/lncflow

Snakemake pipeline for scRNA-seq analysis specifically tailored to analyse lncRNAs in the MISTR data

Primary LanguageR

About

Pipeline for processing raw 10X scRNA-seq data to obtain .loom and .rds files, as well as running the default Seurat analysis pipeline.

Pipeline

Generate count matrices

There are two tools available for generating count matrices: Cellranger by 10XGenomics and Velocyto by the Linnarsson Lab. The latter includes both intronic and exonic reads when generating count matrices, which is needed for counting lncRNAs.

Generate rdsusing Cellranger.

TODO

Generate .loom using Velocyto. Use run_velocyto.sh script.

Just provide experiment name - the script will look for the experiment name in /nfsdata/data/data-runs/170907-kirkeby-mistr/

Example

bash run_velocyto.sh d5d-5000_cells
Generate .rds from .loom. Use loom2rds.R script.

Example

./loom2rds.R /scratch/tstannius/velocyto/loom-files/d5d-5000_cells.loom

This will save a Seurat object in out/d5d-5000_cells_raw.

Generate HTO count matrice using CITE-seq

This is needed for the demultiplexing step.

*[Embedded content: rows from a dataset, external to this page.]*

theorem test_decode_lifecycle_and_latches :
    decode (bare 0b100_00000_00000000#16) = .ok .create ∧
    decode { word := 0b100_00000_00000000#16, operands := .config .default } = .ok .create ∧
    decode (bare 0b100_00000_00000001#16) = .ok .release ∧
    decode (bare 0b100_00000_00000010#16) = .ok .reset ∧
    decode { word := 0b100_00000_00000011#16, operands := .model 1 } = .ok (.setChipModel 1) ∧
    decode { word := 0b100_00000_00000100#16, operands := .enable true } = .ok (.enableFilter true) ∧
    decode { word := 0b100_00000_00000101#16, operands := .enable false } = .ok (.enableExtFilter false) := by
  decide

theorem test_decode_sampler_and_clocking :
    decode { word := 0b100_00000_00000110#16, operands := .sampling 985248 2 44100 (some 19845) (some 1) } = .ok (.setSamplingParameters 985248 2 44100 19845 1) ∧
    decode { word := 0b100_00000_00000111#16, operands := .sampleFreq 48000 } = .ok (.adjustSamplingFrequency 48000) ∧
    decode (bare 0b100_00000_00001000#16) = .ok .clock1 ∧
    decode { word := 0b100_00000_00001001#16, operands := .count 512 } = .ok (.clockN 512) ∧
    decode { word := 0b100_00000_00001010#16, operands := .samples 100 [] 0 (some 2) } = .ok (.clockSamples 100 [] 0 2) := by
  decide +kernel

theorem test_decode_audio_and_snapshot :
    decode { word := 0b100_00000_00001011#16, operands := .sample (-5) } = .ok (.input (-5)) ∧
    decode (bare 0b100_00000_00001100#16) = .ok .output ∧
    decode { word := 0b100_00000_00001101#16, operands := .bits 8 } = .ok (.outputBits 8) ∧
    decode (bare 0b100_00000_00001110#16) = .ok .readState ∧
    decode { word := 0b100_00000_00001111#16, operands := .blob [1#8] } = .ok (.writeState [1#8]) := by
  decide

/-- Vectors X4, X5, X7, X10, X13, X14, X15 and the other reserved words at a bound (R75). -/
theorem test_reserved_words :
    [0x1D00#16, 0x1FFF#16, 0x2000#16, 0x3CFF#16, 0x4401#16, 0x4080#16, 0x5D00#16, 0x5F00#16, 0x6000#16, 0x8010#16,
      0x80FF#16, 0x8100#16, 0x9F00#16, 0xA000#16, 0xC000#16, 0xFFFF#16].all
      (fun w => decide (decode (bare w) = .error .reservedEncoding)) = true := by decide

/-- A record of another shape than the opcode fixes is refused by name (assumption 6). -/
theorem test_wrong_record : decode (bare 0x8009#16) = .error .operandShape ∧
    decode { word := 0x0421#16, operands := .count 1 } = .error .operandShape := by decide

/-! ## The step after reset -/

/-- R39: the ratio of the defaults. -/
theorem test_default_cps : cpsOf Params.defaultClockFreq Params.defaultSampleFreq = 1464154 := by decide +kernel

theorem test_first_step_writes : (List.finRange 29).all (fun a =>
    nextAnd (firstStep (0x100 * a.val + 0x5A)) fun t => decide (t.reg a = 0x5A#8)) = true := by decide +kernel

theorem test_first_step_reads : (List.range 29).all (fun a =>
    nextAnd (firstStep (0x4000 + 0x100 * a)) fun t =>
      decide (t.result = .byte (if a = 25 ∨ a = 26 then 0xFF#8 else 0#8))) = true := by decide +kernel

theorem test_first_step_host : (List.range 16).all (fun o =>
    nextAnd (firstStep (0x8000 + o)) fun t => decide (t.cmds = [])) = true := by decide +kernel

theorem test_first_step_reserved : refusedWith (firstStep 0x1D00) .reservedEncoding = true := by decide +kernel

/-! ## Register access (spec/95_test_vectors.md 2.1, 2.2) -/

/-- X16: bits 7:4 of PW_HI are unused. -/
theorem test_x16_pulse_width : (withBytes [(2, 0x34#8), (3, 0xF5#8)]).pw 0 = 0x534#12 := by decide +kernel

/-- X17. -/
theorem test_x17_cutoff : (withBytes [(21, 0xFF#8), (22, 0x12#8)]).fc = 0x097#11 := by decide +kernel

/-- X19: OFF3, LP and the volume. -/
theorem test_x19_mode : (withBytes [(24, 0x9F#8)]).off3 = true ∧ (withBytes [(24, 0x9F#8)]).lpOn = true ∧
    (withBytes [(24, 0x9F#8)]).bpOn = false ∧ (withBytes [(24, 0x9F#8)]).vol = 15#4 := by decide +kernel

/-- M2: the byte reads back whole. -/
theorem test_m2_read_back : nextAnd (exec .rdPwHi1 (withBytes [(3, 0xFF#8)]))
    (fun t => decide (t.result = .byte 0xFF#8)) = true := by decide +kernel

/-- M5: a write of OSC3 is not reflected by a read. -/
theorem test_m5_osc3 : nextAnd (exec .rdOsc3 (withBytes [(27, 0x55#8)]))
    (fun t => decide (t.result = .byte 0x00#8)) = true := by decide +kernel

/-- M9: OSC3 is bits 11:4 of the waveform of voice 3. -/
theorem test_m9_osc3 : nextAnd (exec .rdOsc3 (poke 2 (fun x => { x with acc := 0xABCDEF#24 }) (withBytes [(18, 0x20#8)])))
    (fun t => decide (t.result = .byte 0xAB#8)) = true := by decide +kernel

/-- M10: the first attack step comes at cycle 9. -/
theorem test_m10_env3 : nextAnd (exec (.wrCtrl3 0x01#8) State.reset) (fun s => nextAnd (exec (.clockN 9) s) fun t =>
    nextAnd (exec .rdEnv3 t) fun u => decide (u.result = .byte 0x01#8)) = true := by decide +kernel

/-- O13: TEST in the new byte takes effect at once. -/
theorem test_o13_test_at_write :
    nextAnd (exec (.wrCtrl1 0x08#8) (poke 0 (fun x => { x with acc := 0x123456#24, lfsr := 0x001#23 }) State.reset))
      (fun t => decide ((t.voice 0).acc = 0#24) && decide ((t.voice 0).lfsr = 0xFFF#23)) = true := by decide +kernel
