/-- A held take is served with the oldest available cell, or is answered FAULT (NO_BINDING) with the empty pattern when the
Take Binding Table is full (R51, R95). -/
def serve (k : SlotId) (x : Slot) (c : Nat) (s : State) : State :=
  let s := s.vacate k
  match s.freeTake with
  | none =>
    respondFault .noBinding x.init x.req.addr (some x.access.aperture) (some x.queue)
      (x.req.body.fill (s.queue x.queue).config.emptyPattern) s
  | some e => bindTake x.init x.req x.access e c s

/-- Serve the queue's held takes, earliest first, while a cell is available, at most `fuel` (R95). -/
def serveLoop (q : QueueId) : Nat → State → State
  | 0, s => s
  | n + 1, s =>
    match s.findHeld (fun x => decide (x.kind = .take) && decide (x.queue = q)), s.oldest q with
    | some (k, x), some c => serveLoop q n (serve k x c s)
    | _, _ => s

/-- The availability of a cell is offered to the queue's held takes (R95). Each service takes a slot off the arrival list. -/
def serveTakes (q : QueueId) (s : State) : State := serveLoop q s.arrival.length s

/-! ### Queue Engine: flush -/

/-- Every cell the queue owns has no access in flight and no pin (R110). -/
def State.cellsQuiet (s : State) (q : QueueId) : Bool :=
  s.cells.all (fun x => decide (x.owner ≠ some q) || (decide (x.inFlight = 0) && decide (x.pins = 0)))

/-- The flush of the queue may complete: it is FLUSHING, its cells are quiet, and the QE's SYS_RESET handling is not waiting
for acknowledgements (R108, R110). The reset drain is set exactly during that wait: `settleDrain` clears it in the step in
which nothing is awaited any more, which with N 0 or steering OFF is the step of SYS_RESET_ASSERT (R25, log 8). -/
def State.flushDone (s : State) (q : QueueId) : Bool := (s.queue q).isFlushing && s.cellsQuiet q && !s.drain

/-- The OPEN cells owned by a queue, in ascending order of the index of the ACTIVE put binding that holds each (R111). -/
def State.openCells (s : State) (q : QueueId) : List Nat :=
  upTo16.filterMap (fun e => match s.putTable[e] with
    | some b => if b.target = q then match b.state with
        | .active c => some c
        | .phantom => none
        | .voided => none
      else none
    | none => none)

/-- A put binding whose target queue is flushed becomes VOIDED (R112). -/
def voidPut (q : QueueId) (b : PutBinding) : PutBinding := if b.target = q then { b with state := .voided } else b

/-- A take binding of the flushed queue becomes VOIDED (R112). -/
def voidTake (q : QueueId) (b : TakeBinding) : TakeBinding := if b.queue = q then { b with state := .voided } else b

/-- The queue returns to its prior state (R111). -/
def QueueState.restored : QueueState → QueueState
  | .rest r => .rest r
  | .flushing prior => .rest prior

/-- The MLC records the completion of its pending flush (R111, R172). -/
def PendingCmd.completed : PendingCmd → PendingCmd
  | .pending q => .complete q
  | .idle => .idle
  | .complete q => .complete q

/-- The completion of a flush, in the order of R111: the committed list's cells and then the OPEN cells go to the Free List,
the bindings are voided (R112), the queue returns to its prior state, the room is offered, the MLC is told. -/
def completeFlush (q : QueueId) (s : State) : State :=
  let cells := (s.queue q).committed ++ s.openCells q
  let s := cells.foldl (fun s c => appendFree c s) s
  let s := { s with putTable := mapTable (Option.map (voidPut q)) s.putTable,
                    takeTable := mapTable (Option.map (voidTake q)) s.takeTable }
  let s := s.updQueue q (fun x => { x with committed := [], openCount := 0, state := x.state.restored })
  let s := offerRoom s
  { s with pendingCmd := s.pendingCmd.completed }

/-- The completion is taken in the step in which its condition holds (R110). -/
def tryFlush (q : QueueId) (s : State) : State := if s.flushDone q then completeFlush q s else s

/-- Test the flush of a cell's owning queue after an acknowledgement has lowered a count of the cell (R110). -/
def tryFlushOwner (owner : Option QueueId) (s : State) : State :=
  match owner with
  | some q => tryFlush q s
  | none => s

/-- A pin falls; a retired cell whose last pin falls joins the Free List tail (R9). Whether it did is told too. -/
def releasePin (c : Nat) (s : State) : State × Bool :=
  let s := s.updCell c (fun x => { x with pins := x.pins - 1 })
  let x := s.cell c
  match x.owner with
  | some q => if decide (x.pins = 0) && s.heldOut q c x then (appendFree c s, true) else (s, false)
  | none => (s, false)

/-- A drop (R72): lost is counted; the write is absorbed through a PHANTOM binding, and a closing one is answered by the
Report flag with the binding freed in the same step. -/
def dropWrite (i : InitId) (r : Request) (a : QueueAccess) (e : EntryId) (s : State) : State :=
  let s := s.raiseLost a.queue
  if a.closing r.body.count then
    respond i (if (s.queue a.queue).config.report then .fail else .ok) [] s
  else
    respond i .ok []
      (s.setPut e (some { init := i, origin := a.queue, target := a.queue, state := .phantom }))

end Sys2Proof.Machine
end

Demultiplex and analyze data using Seurat. See template in seurat_pipeline.
Downstream analysis

E.g. find markers, dimensionality reduction or integration of datasets.

Datasets

Day 14 dorsal

This was the first experiment to be sequenced and it should be treated differently for various reasons.

  1. The day 14 MISTR tissue was supposed to be split in 5 parts, A-E, and sequenced separately, since we were not aware of HTO's. Thus it is not necessary to run CITE-seq count and do demultiplexing. (QUA: What about other sorts of QC?)
  2. The day 14 MISTR tissue subregions were accidentally mixed. Originally, there should have been 5 runs (A-E), but A and B were pooled with C. Thus we have c, d and e.

The suggested strategy for the day 14 datasets is instead to integrate them using the Seurat approach (QUA: Use RNA or integrated assay?).